Virtuix Inc. has debuted on Nasdaq under the ticker VTIX with a market capitalization of $250 million, following significant revenue growth driven by its Omni One in-home gaming system. The company reported revenue for the six months ended September 30, 2025, increased 138% year-over-year after launching Omni One in September 2024. To date, Virtuix has generated over $20 million in sales across three product generations.
The company's core technology addresses what founder and CEO Jan Goetgeluk identifies as a critical gap in virtual experiences. "In a world where AI-powered 3D reconstruction techniques can rapidly generate photorealistic virtual environments, the missing piece is the ability to move through those worlds naturally," Goetgeluk stated. The Nasdaq listing was accompanied by an $11 million investment from Chicago Venture Partners and a $50 million equity line of credit, with proceeds earmarked to scale sales and marketing for Omni One. With production capacity for 3,000 Omni One units monthly, Virtuix projects potential annual revenue of $100 million.

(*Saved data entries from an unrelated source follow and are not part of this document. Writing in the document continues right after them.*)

/-- R415, R418, R420, R437 to R439. -/
def Obligations.EgressPortsAndTime : Prop := ∀ (s : State) (ld : Fin 4) (i : Fin 1024) (off : Fin 64) (by_ : List Byte) (p : Fin 24) (sub : Fin 4)
    (chan : Fin 16) (an : Fin 4) (key : List Byte) (xpn use : Bool) (pn alert : Nat) (v : BitVec 32),
  let L := s.m.links
  s.m.untraced →
  (let g := egNo ld i
    let x := s.m.eg g
    let e := x.entry
    let new := patchBytes e off by_
    let on : Prop := s.m.ldOn ld = true
    let becomesEg (y : Egress) : Prop := completes (.egressEntryWrite ld i off by_) s fun t => s.m.sameBut t [.links] ∧ ∀ j, t.eg j = if j = g then y else s.m.eg j
    (¬on → becomes (.egressEntryWrite ld i off by_) s s.m)
    ∧ (on → leAt e 0 1 = 0 → becomesEg { x with entry := new, next := leAt new 40 4, started := leAt new 0 1 ≠ 0, hist := [] })
    ∧ (on → leAt e 0 1 ≠ 0 → new = e → becomes (.egressEntryWrite ld i off by_) s s.m)
    ∧ (on → leAt e 0 1 ≠ 0 → new ≠ e → leAt new 0 1 = 0 → becomesEg { Egress.reset with entry := new })
    ∧ (on → leAt e 0 1 ≠ 0 → new ≠ e → leAt new 0 1 ≠ 0 → becomes (.egressEntryWrite ld i off by_) s
        (s.m.put .ld0 16 0 R.CLS_STATUS (setBits (s.m.reg .ld0 16 0 R.CLS_STATUS) 4 4 1)))
    ∧ (leAt e 0 1 = 0 ∨ s.m.gLock e = none → becomes (.egressSend ld i) s s.m)
    ∧ (∀ l, s.m.gLock e = some l → s.m.nextFilled l (leAt e 39 1) = none → becomes (.egressSend ld i) s s.m)
    ∧ (∀ l b blk, leAt e 0 1 ≠ 0 → gLegs ld e ≠ [] → (∀ j, j ∈ gLegs ld e → s.m.clearTx (leAt e (2 + j) 1 % 32) (leAt e (2 + j) 1 / 32 % 4)) →
      s.m.gLock e = some l → s.m.lockOn l = true → s.m.lockRing l = true → s.m.nextFilled l (leAt e 39 1) = some b →
      s.m.ldBytes (s.m.blockVa l b.idx) (s.m.lockBlockLen l) = some blk →
      let seq := leAt blk 0 8
      let pieces (first : Nat) := blockPieces e blk first
      let datagrams (first : Nat) : List TxPkt := (pieces first).zipIdx.flatMap fun q => (gLegs ld e).map fun j =>
        { port := leAt e (2 + j) 1 % 32, sub := leAt e (2 + j) 1 / 32 % 4, vlan := if bitAt (leAt e 1 1) 1 then leAt e 26 2 % 4096 else 0x1000,
          dscp := leAt e 28 1 % 64, src := leAt e (12 + 4 * j) 4, dst := leAt e (4 + 4 * j) 4, srcUdp := leAt e 24 2, dstUdp := leAt e (20 + 2 * j) 2
          body := if q.1.2.2 then q.1.1 else rtpPacket e (first + q.2) (leAt blk 8 4) q.1.2.1 q.1.1, pn := 0, flip := 0 }
      let at_ := s.m.clock + (leAt blk 56 8 - s.m.time)
      let sent (t : Dev) (first : Nat) : Prop := t.links.out = L.out ++ datagrams first ∧ t.clock = at_
      let after (t : Dev) (y : Egress) : Prop := s.m.sameBut t [.clock, .links, .regs, .clusters, .dies] ∧ (∀ j, t.eg j = if j = g then y else s.m.eg j)
        ∧ ∀ z, z ∈ (t.lock l).blks → z.seq = b.seq → bitAt z.released (leAt e 39 1) = true
      ((∀ h, h ∈ x.hist → h.1 < seq) → completes (.egressSend ld i) s fun t => sent t x.next
          ∧ after t { x with next := (x.next + (pieces x.next).length) % 2 ^ 32, hist := ((seq, x.next) :: x.hist).take 64 })
      ∧ (∀ h, x.hist.find? (fun h => h.1 == seq) = some h → completes (.egressSend ld i) s fun t => sent t h.2 ∧ after t x)
      ∧ ((∃ h, h ∈ x.hist ∧ seq < h.1) → (∀ h, h ∈ x.hist → h.1 ≠ seq) → completes (.egressSend ld i) s fun t =>
          t.links.out = L.out ∧ t.clock = s.m.clock ∧ after t { x with stale := satAdd x.stale 1 })))
  ∧ (let on : Prop := s.m.portOn p = true
    let k := saKey sub an chan
    let slot := 65536 + 1024 * p.val + k
    let key_ : Instr := .saKeyWrite p sub chan an key xpn pn alert use
    let o := s.m.preg p R.LNK_PORT_CTRL
    let w := v.toNat
    let ctl := regAddr .lnk (16 + p.val / 6) (p.val % 6) R.LNK_PORT_CTRL
    (¬on ∨ 8 < chan.val → becomes key_ s s.m)
    ∧ (¬on → becomes (.lnkPortCtrlWrite p v) s s.m)
    ∧ (on → chan.val ≤ 8 → completes key_ s fun t => s.m.sameBut t [.aoc, .links]
        ∧ (∀ j, sget (fun _ => List.replicate 32 (0 : Byte)) t.aoc.vault j = if j = slot then (key ++ List.replicate 32 0).take 32
            else sget (fun _ => List.replicate 32 (0 : Byte)) s.m.aoc.vault j)
        ∧ (∀ j, j ≠ p.val → t.port j = s.m.port j)
        ∧ sget (fun _ => Sa.mk 0 0 0 false) (t.port p).sas k = ⟨slot, pn % 2 ^ (if xpn then 64 else 32), alert, xpn⟩
        ∧ (chan = 0 → use = true → sget (fun _ => 0) (t.port p).txAn sub = an.val + 1) ∧ (chan ≠ 0 ∨ use = false → (t.port p).txAn = (s.m.port p).txAn))
    ∧ (on → w / 16 % 8 ≠ o / 16 % 8 → o / 256 % 16 ≠ 0 → becomes (.lnkPortCtrlWrite p v) s
        (s.m.put .lnk (16 + p.val / 6) (p.val % 6) R.LNK_PORT_CTRL (setBits o 3 3 1)))
    ∧ (on → w / 16 % 8 = o / 16 % 8 ∨ o / 256 % 16 = 0 → completes (.lnkPortCtrlWrite p v) s fun t => s.m.sameBut t [.regs, .links]
        ∧ t.regAt ctl = w / 256 % 16 * 256 + w / 16 % 8 * 16 + b2n (bitAt o 3 && !bitAt w 3) * 8
            + w / 2 % 4 * 2
        ∧ (∀ A, A ≠ ctl → A ≠ ctl + (R.LNK_PORT_STATUS - R.LNK_PORT_CTRL) → t.regAt A = s.m.regAt A)
        ∧ ∀ j, j < 32 → bitAt (t.preg p R.LNK_PORT_STATUS) j = (bitAt (s.m.preg p R.LNK_PORT_STATUS) j
            && !(decide (j < 8) && bitAt o (8 + j % 4) && !bitAt w (8 + j % 4))))
    ∧ (let st := s.m.preg p R.LNK_PORT_STATUS
      let may : Prop := on ∧ s.m.power.ref156 = true ∧ sub.val < modeSubs (o / 16 % 8) ∧ bitAt o (8 + sub.val) = true ∧ bitAt st sub = false
      (¬may → becomes (.linkUp p sub) s s.m)
      ∧ (may → completes (.linkUp p sub) s fun t => bitAt (t.preg p R.LNK_PORT_STATUS) sub = true ∧ bitAt (t.preg p R.LNK_PORT_STATUS) (4 + sub.val) = true
          ∧ t.logNext = s.m.logNext + 1 ∧ s.m.sameMemory t ∧ t.clusters = s.m.clusters)
      ∧ (s.m.subUp p sub = false → becomes (.linkDown p sub) s s.m)
      ∧ (s.m.subUp p sub = true → completes (.linkDown p sub) s fun t => bitAt (t.preg p R.LNK_PORT_STATUS) sub = false
          ∧ bitAt (t.preg p R.LNK_PORT_STATUS) (4 + sub.val) = false ∧ t.logNext = s.m.logNext + 1 ∧ s.m.sameMemory t ∧ t.clusters = s.m.clusters)))
  ∧ (let P := L.ptp
    let ctl := s.m.reg .ld0 16 0 R.PTP_CTRL
    let lock : Int := ctl / 65536 % 256
    let erased (n : Nat) : Dev := { s.m with links := { L with ptpIn := L.ptpIn.eraseIdx n } }
    let first (type : Nat) := L.ptpIn.zipIdx.find? fun q => mType q.1.2.2 = type
    let cmds : List (Nat × Instr) := [(0, .ptpSync), (8, .ptpFollowUp), (9, .ptpDelayResp), (11, .ptpAnnounce)]
    let servo (c : Instr) (off : Int) : Prop := completes c s fun t =>
      t.reg .ld0 16 0 R.PTP_OFFSET = wrapN 32 (max (-(2 ^ 31)) (min off (2 ^ 31 - 1)))
      ∧ s.m.sameBut t [.links, .regs, .timeOff, .free] ∧ t.links.ptp.master = P.master ∧ t.links.ptp.syncRx = none
      ∧ (P.st = 1 → 1000000 < off.natAbs → t.links.ptp.st = 1 ∧ t.links.ptp.good = 0 ∧ t.timeOff = s.m.timeOff - off
          ∧ bitAt (t.reg .ld0 16 0 R.PTP_STATUS) 4 = true)
      ∧ (¬(P.st = 1 ∧ 1000000 < off.natAbs) → (t.timeOff - s.m.timeOff).natAbs ≤ (s.m.clock - P.slewAt) / 10000)
      ∧ (P.st = 1 → off.natAbs ≤ 1000000 → (off.natAbs : Int) ≤ lock → 15 ≤ P.good → t.links.ptp.st = 2)
      ∧ (P.st = 1 → off.natAbs ≤ 1000000 → (off.natAbs : Int) ≤ lock → P.good < 15 → t.links.ptp.st = 1 ∧ t.links.ptp.good = P.good + 1)
      ∧ (P.st = 1 → off.natAbs ≤ 1000000 → lock < off.natAbs → t.links.ptp.st = 1 ∧ t.links.ptp.good = 0)
      ∧ (P.st = 2 → 8 * lock < off.natAbs → 3 ≤ P.bad → t.links.ptp.st = 1)
      ∧ (P.st = 2 → 8 * lock < off.natAbs → P.bad < 3 → t.links.ptp.st = 2 ∧ t.links.ptp.bad = P.bad + 1)
      ∧ (P.st = 2 → (off.natAbs : Int) ≤ 8 * lock → t.links.ptp.st = 2 ∧ t.links.ptp.bad = 0)
      ∧ (P.st ≠ 1 → P.st ≠ 2 → t.links.ptp.st = P.st ∧ t.timeOff = s.m.timeOff)
    (∀ c, c ∈ cmds → (first c.1 = none → becomes c.2 s s.m)
      ∧ ∀ q, first c.1 = some q → ¬(ctl / 256 % 2 = 1 ∧ beAt q.1.2.2 4 1 = ctl % 256) → becomes c.2 s (erased q.2))
    ∧ (∀ side rx m n, first 0 = some ((side, rx, m), n) → ctl / 256 % 2 = 1 → beAt m 4 1 = ctl % 256 →
      (P.master ≠ some (mSource m) → becomes .ptpSync s (erased n))
      ∧ (P.master = some (mSource m) → mTwoStep m = true → completes .ptpSync s fun t => s.m.sameBut t [.links]
          ∧ t.links = { L with ptpIn := L.ptpIn.eraseIdx n, ptp := { P with syncRx := some (mSeq m, rx, mCorr m) } })
      ∧ (P.master = some (mSource m) → mTwoStep m = false → servo .ptpSync ((rx : Int) - ((mTime m : Int) + mCorr m) - P.delay)))
    ∧ (∀ side rx m n, first 8 = some ((side, rx, m), n) → ctl / 256 % 2 = 1 → beAt m 4 1 = ctl % 256 →
      (P.syncRx = none → becomes .ptpFollowUp s (erased n))
      ∧ ∀ q at_ corr, P.syncRx = some (q, at_, corr) →
        (¬(P.master = some (mSource m) ∧ q = mSeq m) → becomes .ptpFollowUp s (erased n))
        ∧ (P.master = some (mSource m) → q = mSeq m → servo .ptpFollowUp ((at_ : Int) - ((mTime m : Int) + corr + mCorr m) - P.delay)))
    ∧ (∀ side rx m n, first 9 = some ((side, rx, m), n) → ctl / 256 % 2 = 1 → beAt m 4 1 = ctl % 256 →
      ∀ q t3 t1 t2, P.delayTx = some (q, t3) → P.last = some (t1, t2) → P.master = some (mSource m) → q = mSeq m →
        sliceBytes m 44 10 = ptpSelf (s.m.ptpPort side) → completes .ptpDelayResp s fun t => s.m.sameBut t [.links] ∧ t.links.ptp.delayTx = none
          ∧ t.links.ptp.delay = ((t2 - t1) + ((mTime m : Int) - mCorr m - (t3 : Int))) / 2 + sext 32 (s.m.preg (s.m.ptpPort side % 32) R.LNK_PTP_ASYM))
    ∧ (∀ side rx m n, first 11 = some ((side, rx, m), n) → ctl / 256 % 2 = 1 → beAt m 4 1 = ctl % 256 →
      let seen := ((P.foreign.find? fun f => f.1 == mSource m).map (·.2.seen)).getD []
      let all := (P.foreign.filter fun f => !(f.1 == mSource m)) ++ [(mSource m, ⟨announceRank m, decide (side = 1), (s.m.clock :: seen).take 2⟩)]
      completes .ptpAnnounce s fun t => s.m.sameBut t [.links] ∧ t.links.ptp.foreign = all
        ∧ (bestMaster s.m.clock all = none → t.links.ptp.master = P.master ∧ t.links.ptp.st = P.st)
        ∧ ∀ f, bestMaster s.m.clock all = some f → t.links.ptp.master = some f.1 ∧ t.links.ptp.st = if P.st = 0 ∨ P.st = 3 then 1 else P.st)
    ∧ (P.master = none → becomes .ptpAnnounceTimeout s s.m)
    ∧ (∀ id, P.master = some id →
      let at_ := max s.m.clock (P.announceAt + 750000000)
      let left := P.foreign.filter fun f => decide (some id ≠ some f.1)
      completes .ptpAnnounceTimeout s fun t => t.clock = at_ ∧ s.m.sameBut t [.clock, .links] ∧ t.links.ptp.foreign = left
        ∧ (bestMaster at_ left = none → t.links.ptp.master = none ∧ t.links.ptp.st = if P.st = 1 ∨ P.st = 2 then 3 else P.st)
        ∧ ∀ f, bestMaster at_ left = some f → t.links.ptp.master = some f.1)
    ∧ (P.st ≠ 3 → becomes .ptpHoldoverExpiry s s.m)
    ∧ (P.st = 3 → becomes .ptpHoldoverExpiry s
        { s.m with clock := max s.m.clock (P.holdAt + s.m.reg .ld0 16 0 R.PTP_HOLDOVER * 1000000000), links := { L with ptp := { P with st := 0 } } })
    ∧ (ctl / 256 % 2 = 0 ∨ P.master = none → becomes .ptpDelayReq s s.m)
    ∧ (ctl / 256 % 2 = 1 → P.master ≠ none →
      let q := s.m.ptpPort (b2n P.viaB)
      s.m.clearTx (q % 32) (q / 32) → completes .ptpDelayReq s fun t => s.m.sameBut t [.links, .regs]
        ∧ t.links.ptp = { P with delayTx := some (P.seqOut, s.m.time), seqOut := (P.seqOut + 1) % 65536 }
        ∧ ∃ y, t.links.out = L.out ++ [y] ∧ y.port = q % 32 ∧ y.dst = 0xE0000181 ∧ y.dstUdp = 319 ∧ beAt y.body 0 1 = 1 ∧ beAt y.body 30 2 = P.seqOut % 65536))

Virtuix leverages advanced AI-driven 3D reconstruction techniques, specifically Gaussian splatting, to create highly realistic digital twins. This method represents environments as millions of colored 3D Gaussians rather than traditional meshes, enabling rapid creation of high-fidelity virtual worlds from aerial drone or 3D camera footage. The company demonstrated this capability in this video, showcasing how it can generate a 1:1 digital replica of any area.
The Omni One system itself is a VR treadmill featuring a specialized surface and harness that allows users to walk, run, crouch, and jump in 360 degrees while remaining stationary. It translates real-world movements directly into virtual environments, offering physical freedom beyond traditional controllers. The company markets the device as turning sedentary gaming into a cardio workout, citing one user who lost 40 pounds in four months, and brands it as the "Peloton of gaming." This positions Virtuix within a global VR gaming market projected to grow from $50.71 billion in 2025 to $194.17 billion by 2030, according to one forecast.
Beyond consumer gaming, Virtuix is actively pursuing defense applications. Its Virtual Terrain Walk (VTW) system, currently in production, enables military units to walk through virtual terrain for mission planning and rehearsal before deployment. Test units are already operational at Yokota Air Force Base and the U.S. Air Force Academy. VTW supports more than 12 soldiers simultaneously with full 360-degree freedom of movement, addressing limitations of existing simulations that are often expensive, user-limited, or lack full immersion.
The company's public debut and technological convergence of physical movement with AI-generated worlds signal a strategic expansion from a niche startup into scalable markets. By targeting the mass consumer market for volume and the defense sector for margins, Virtuix is establishing a dual-path growth strategy at a pivotal moment for immersive technology adoption.